Inodes do **not** store the file name or its path — these are maintained in directory entries to map symbolic names to inode numbers. This separation is critical in forensic analysis and data carving where inodes may remain allocated even if directory structures are damaged or missing (this is the case for _orphan files_).

Within an Ext partition, inodes are located in inode tables. Each inode is marked as allocated or deallocated by using inode bitmaps.

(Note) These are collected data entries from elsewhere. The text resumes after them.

theorem countMismatch_kept {σ : State} (s : State) (h0 : Kept σ s) : Kept σ (countMismatch s) := by
  refine h0.trans ?_; clear h0; unfold countMismatch
  repeat' (first
    | with_reducible exact Kept.refl _ | assumption
    | ((with_reducible apply updEvt_kept); · first | (with_reducible exact fun h => h) | exact fun h => setLimits_evt _ _ _ h | exact fun h => admitEv_evt _ _ _ (countUp_evt _ _ h) | exact fun h => admitWaiters_evt _ _ h | exact fun h => h))

theorem challenge_kept {σ : State} (r : Requester) (s : State) (h0 : Kept σ s) : Kept σ (challenge r s) := by
  refine h0.trans ?_; clear h0; unfold challenge
  (try dsimp only)
  repeat' (first
    | with_reducible exact Kept.refl _ | assumption | with_reducible apply refuseClear_kept
    | with_reducible apply fresh_kept
    | ((with_reducible apply updEvt_kept); · first | (with_reducible exact fun h => h) | exact fun h => setLimits_evt _ _ _ h | exact fun h => admitEv_evt _ _ _ (countUp_evt _ _ h) | exact fun h => admitWaiters_evt _ _ h | exact fun h => h)
    | with_reducible apply Kept.ite)

theorem clearLog_kept {σ : State} (r : Requester) (s : State) (h0 : Kept σ s) : Kept σ (clearLog r s) := by
  refine h0.trans ?_; clear h0; unfold clearLog
  (try dsimp only)
  repeat' (first
    | with_reducible exact Kept.refl _ | assumption | with_reducible apply refuseClear_kept
    | ((with_reducible apply updEvt_kept); · first | (with_reducible exact fun h => h) | exact fun h => setLimits_evt _ _ _ h | exact fun h => admitEv_evt _ _ _ (countUp_evt _ _ h) | exact fun h => admitWaiters_evt _ _ h | exact fun h => h)
    | with_reducible apply countMismatch_kept | with_reducible apply Kept.ite
    | with_reducible exact Kept.of_eq rfl rfl rfl rfl (fun h => h) (fun h => h) (fun h => h) rfl
    | (split <;> try dsimp only))

theorem finishClear_kept {σ : State} (r : Nat) (s : State) (h0 : Kept σ s) : Kept σ (finishClear r s) := by
  refine h0.trans ?_; clear h0; unfold finishClear
  (try dsimp only)
  repeat' (first
    | with_reducible exact Kept.refl _ | assumption | with_reducible apply updCrash_kept
    | ((with_reducible apply updEvt_kept); · first | (with_reducible exact fun h => h) | exact fun h => setLimits_evt _ _ _ h | exact fun h => admitEv_evt _ _ _ (countUp_evt _ _ h) | exact fun h => admitWaiters_evt _ _ h | exact fun h => h)
    | with_reducible apply eventTrigger_kept | with_reducible apply writeRecord_kept)

theorem beginCopy_kept {σ : State} (snap : Snapshot) (slot : Nat) (s : State) (h0 : Kept σ s) : Kept σ
    (beginCopy snap slot s) := by
  refine h0.trans ?_; clear h0; unfold beginCopy
  (try dsimp only)
  repeat' (first | with_reducible exact Kept.refl _ | assumption | with_reducible apply updCrash_kept)

theorem startCopyAfterClear_kept {σ : State} (s : State) (h0 : Kept σ s) : Kept σ (startCopyAfterClear s) := by
  refine h0.trans ?_; clear h0; unfold startCopyAfterClear
  repeat' (first
    | with_reducible exact Kept.refl _ | assumption | with_reducible apply beginCopy_kept
    | with_reducible apply Kept.ite
    | with_reducible exact Kept.of_eq rfl rfl rfl rfl (fun h => h) (fun h => h) (fun h => h) rfl
    | (split <;> try dsimp only))

theorem logClearNow_kept {σ : State} (s : State) (h0 : Kept σ s) : Kept σ (logClearNow s) := by
  refine h0.trans ?_; clear h0; unfold logClearNow
  repeat' (first
    | with_reducible exact Kept.refl _ | assumption | with_reducible apply startCopyAfterClear_kept
    | with_reducible apply finishClear_kept | with_reducible apply Kept.ite
    | with_reducible exact Kept.of_eq rfl rfl rfl rfl (fun h => h) (fun h => h) (fun h => h) rfl
    | (split <;> try dsimp only))

theorem execEvtReadLatch_kept (t : Nat) (r : Requester) (seq : Word) (upper : Option Word) (s : State) : ∃ s',
    execEvtReadLatch t r seq upper s = .next s' ∧ Kept s s' := by
  unfold execEvtReadLatch
  dsimp only
  split
  · exact ⟨_, rfl, atTime_kept _ _ (Kept.refl s)⟩
  · exact ⟨_, rfl, updEvt_kept _ _ (fun h => h) (atTime_kept _ _ (Kept.refl s))⟩

theorem execEvtChallenge_kept (t : Nat) (r : Requester) (s : State) : ∃ s', execEvtChallenge t r s = .next s'
    ∧ Kept s s' := by
  refine ⟨_, rfl, ?_⟩
  repeat' (first
    | with_reducible exact Kept.refl _ | assumption | with_reducible apply atTime_kept
    | with_reducible apply challenge_kept | with_reducible apply Kept.ite)

theorem execEvtClear_kept (t : Nat) (r : Requester) (s : State) : ∃ s', execEvtClear t r s = .next s' ∧ Kept s
    s' := by
  refine ⟨_, rfl, ?_⟩
  repeat' (first
    | with_reducible exact Kept.refl _ | assumption | with_reducible apply atTime_kept
    | with_reducible apply clearLog_kept | with_reducible apply Kept.ite)

theorem execNonceExpiry_kept (t : Nat) (r : Requester) (s : State) : ∃ s', execNonceExpiry t r s = .next s' ∧
    Kept s s' := by
  refine ⟨_, rfl, ?_⟩
  repeat' (first
    | with_reducible exact Kept.refl _ | assumption | with_reducible apply atTime_kept
    | ((with_reducible apply updEvt_kept); · first | (with_reducible exact fun h => h) | exact fun h => setLimits_evt _ _ _ h | exact fun h => admitEv_evt _ _ _ (countUp_evt _ _ h) | exact fun h => admitWaiters_evt _ _ h | exact fun h => h)
    | with_reducible apply Kept.ite
    | with_reducible exact Kept.of_eq rfl rfl rfl rfl (fun h => h) (fun h => h) (fun h => h) rfl
    | (split <;> try dsimp only))

theorem execLogClearComplete_kept (t : Nat) (s : State) : ∃ s', execLogClearComplete t s = .next s' ∧ Kept s
    s' := by
  refine ⟨_, rfl, ?_⟩
  repeat' (first
    | with_reducible exact Kept.refl _ | assumption | with_reducible apply logClearNow_kept
    | with_reducible apply atTime_kept)

theorem execEventOccurrence_kept (t : Nat) (code source : BitVec 16) (p1 p2 p3 : Word) (s : State) : ∃ s',
    execEventOccurrence t code source p1 p2 p3 s = .next s' ∧ Kept s s' := by
  refine ⟨_, rfl, ?_⟩
  repeat' (first
    | with_reducible exact Kept.refl _ | assumption | with_reducible apply occurrence_kept
    | with_reducible apply atTime_kept)

theorem execRecordWrite_kept (t : Nat) (s : State) : ∃ s', execRecordWrite t s = .next s' ∧ Kept s s' := by
  refine ⟨_, rfl, ?_⟩
  repeat' (first
    | with_reducible exact Kept.refl _ | assumption | with_reducible apply recordWriteNow_kept
    | with_reducible apply atTime_kept)

theorem execTokenRefill_kept (t : Nat) (code : BitVec 16) (s : State) : ∃ s', execTokenRefill t code s = .next
    s' ∧ Kept s s' := by
  refine ⟨_, rfl, ?_⟩
  repeat' (first
    | with_reducible exact Kept.refl _ | assumption | with_reducible apply refill_kept
    | with_reducible apply atTime_kept)
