theorem deadlineMissed_kept {σ : State} (c q : Nat) (s : State) (h0 : Kept σ s) : Kept σ (deadlineMissed c q
    s) := by
  refine h0.trans ?_; clear h0; unfold deadlineMissed
  (try dsimp only)
  repeat' (first
    | with_reducible exact Kept.refl _ | assumption | with_reducible apply markMissed_kept
    | with_reducible apply occurEv_kept | with_reducible apply startReset_kept | with_reducible apply capture_kept
    | with_reducible apply Kept.ite
    | with_reducible exact Kept.of_eq rfl rfl rfl rfl (fun h => h) (fun h => h) (fun h => h) rfl
    | (split <;> try dsimp only))

theorem cancelSlot_kept {σ : State} (c w : Nat) (s : State) (h0 : Kept σ s) : Kept σ (cancelSlot c w s) := by
  refine h0.trans ?_; clear h0; unfold cancelSlot
  (try dsimp only)
  repeat' (first
    | with_reducible exact Kept.refl _ | assumption | with_reducible apply freeWatch_kept
    | with_reducible apply updQueue_kept | with_reducible apply updBarrier_kept | with_reducible apply sendCancel_kept
    | with_reducible apply Kept.ite
    | with_reducible exact Kept.of_eq rfl rfl rfl rfl (fun h => h) (fun h => h) (fun h => h) rfl
    | (split <;> try dsimp only))

theorem cancelSlots_kept (c : Nat) : ∀ ls {σ s : State}, Kept σ s → Kept σ (cancelSlots c ls s) := by
  intro ls
  induction ls with
  | nil => intro σ s h; exact h
  | cons a l ih =>
    intro σ s h0
    refine h0.trans ?_; clear h0; unfold cancelSlots
    repeat' (first
      | with_reducible exact Kept.refl _ | with_reducible apply ih | assumption
      | with_reducible apply cancelSlot_kept)

theorem dropSubs_kept {σ : State} (level o : Nat) (s : State) (h0 : Kept σ s) : Kept σ (dropSubs level o s) := by
  refine h0.trans ?_; clear h0; unfold dropSubs
  (try dsimp only)
  repeat' (first
    | with_reducible exact Kept.refl _ | assumption | with_reducible apply sendReleases_kept
    | with_reducible apply updObject_kept)

theorem dropAllSubs_kept (level : Nat) : ∀ ls {σ s : State}, Kept σ s → Kept σ (dropAllSubs level ls s) := by
  intro ls
  induction ls with
  | nil => intro σ s h; exact h
  | cons a l ih =>
    intro σ s h0
    refine h0.trans ?_; clear h0; unfold dropAllSubs
    repeat' (first
      | with_reducible exact Kept.refl _ | with_reducible apply ih | assumption | with_reducible apply dropSubs_kept)

theorem drainSources_kept  : ∀ ls {σ s : State}, Kept σ s → Kept σ (drainSources  ls s) := by
  intro ls
  induction ls with
  | nil => intro σ s h; exact h
  | cons a l ih =>
    intro σ s h0
    refine h0.trans ?_; clear h0; unfold drainSources
    repeat' (first
      | with_reducible exact Kept.refl _ | with_reducible apply ih | assumption
      | with_reducible apply drainArrival_kept)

[![](https://www.virtualcuriosities.com/wp-content/uploads/2025/03/linux-diagram-hard-links-inodes-20250326.webp)](https://www.virtualcuriosities.com/articles/4507/how-hard-links-and-inodes-work-on-linux)

#### Directories
In Ext filesystems, directories are special files (file code `0x2`) that store a list of **directory entries**, each mapping a filename to an **inode number**. These entries are stored sequentially in data blocks and are arranged as such:

| Offset | Size                | Name                   | Description                                               |
|--------|---------------------|------------------------|-----------------------------------------------------------|
| 0x0    | __le32              | inode                  | Number of the inode that this directory entry points to.  |
| 0x4    | __le16              | rec_len                | Length of this directory entry.                           |
| 0x6    | __u8                | name_len               | Length of the file name.                                  |
| 0x7    | __u8                | file_type              | File type code                                            |
| 0x8    | char\[255]          | name                   | File name.                                                |

This structure allows multiple filenames (hard links) to point to the same inode.

In Ext2 and Ext3, directory entries are stored in a linear list, which can become inefficient as directories grow. Ext4 introduced **HTree indexing**, a hashed B-tree-like structure, to improve performance in large directories.

### NTFS and FAT

Aside from Ext filesystems, NTFS and FAT filesystems are frequently employed in Windows environments or external data storage (e.g. USBs). Although they share some similarities, understanding the differences is key for a successful file recovery.

- **Metadata Handling**:  
  Ext uses **inodes** to store file metadata separately from directory entries. In contrast, **NTFS** stores metadata in the **Master File Table (MFT)**, with each file represented as a record. **FAT**, being simpler, uses a **File Allocation Table** and directory entries that contain both metadata and file location info.

- **File Deletion Behavior**:  
  In **Ext**, when a file is deleted, its directory entry and inode may persist until overwritten, which aids data recovery. **NTFS** marks MFT entries as deleted but often retains significant metadata. **FAT** simply marks the first character of the filename as deleted and updates the FAT chain.

- **Journaling**:  
  **Ext3/4** and **NTFS** are journaling filesystems, enhancing data integrity but sometimes complicating recovery due to overwrites. **FAT** lacks journaling, making it more vulnerable to corruption but also leaving raw data more directly accessible for carving.

- **File Name and Path Storage**:  
  Ext separates names (in directory entries) from inodes, while NTFS stores file name attributes directly within MFT records. FAT embeds the file name directly in the directory entry.
___

## Exercise 01: perform a forensic disk imaging
When in possess of a digital forensic device (e.g. an hard disk, USB drive, internal SSD...), the first crucial step is to perform a copy of it as to avoid any accidental modification of the original.

This process is called **disk imaging** and abides the following principles:
1. the copy is an exact duplicate of the original device
2. the original device remains unaltered by the process

To avoid that unwanted (or intentional!) modifications are introduced during subsequent procedures, it is important to keep track of the **hash signature** of the original device. This step has to be performed during the first acquisition of the digital media.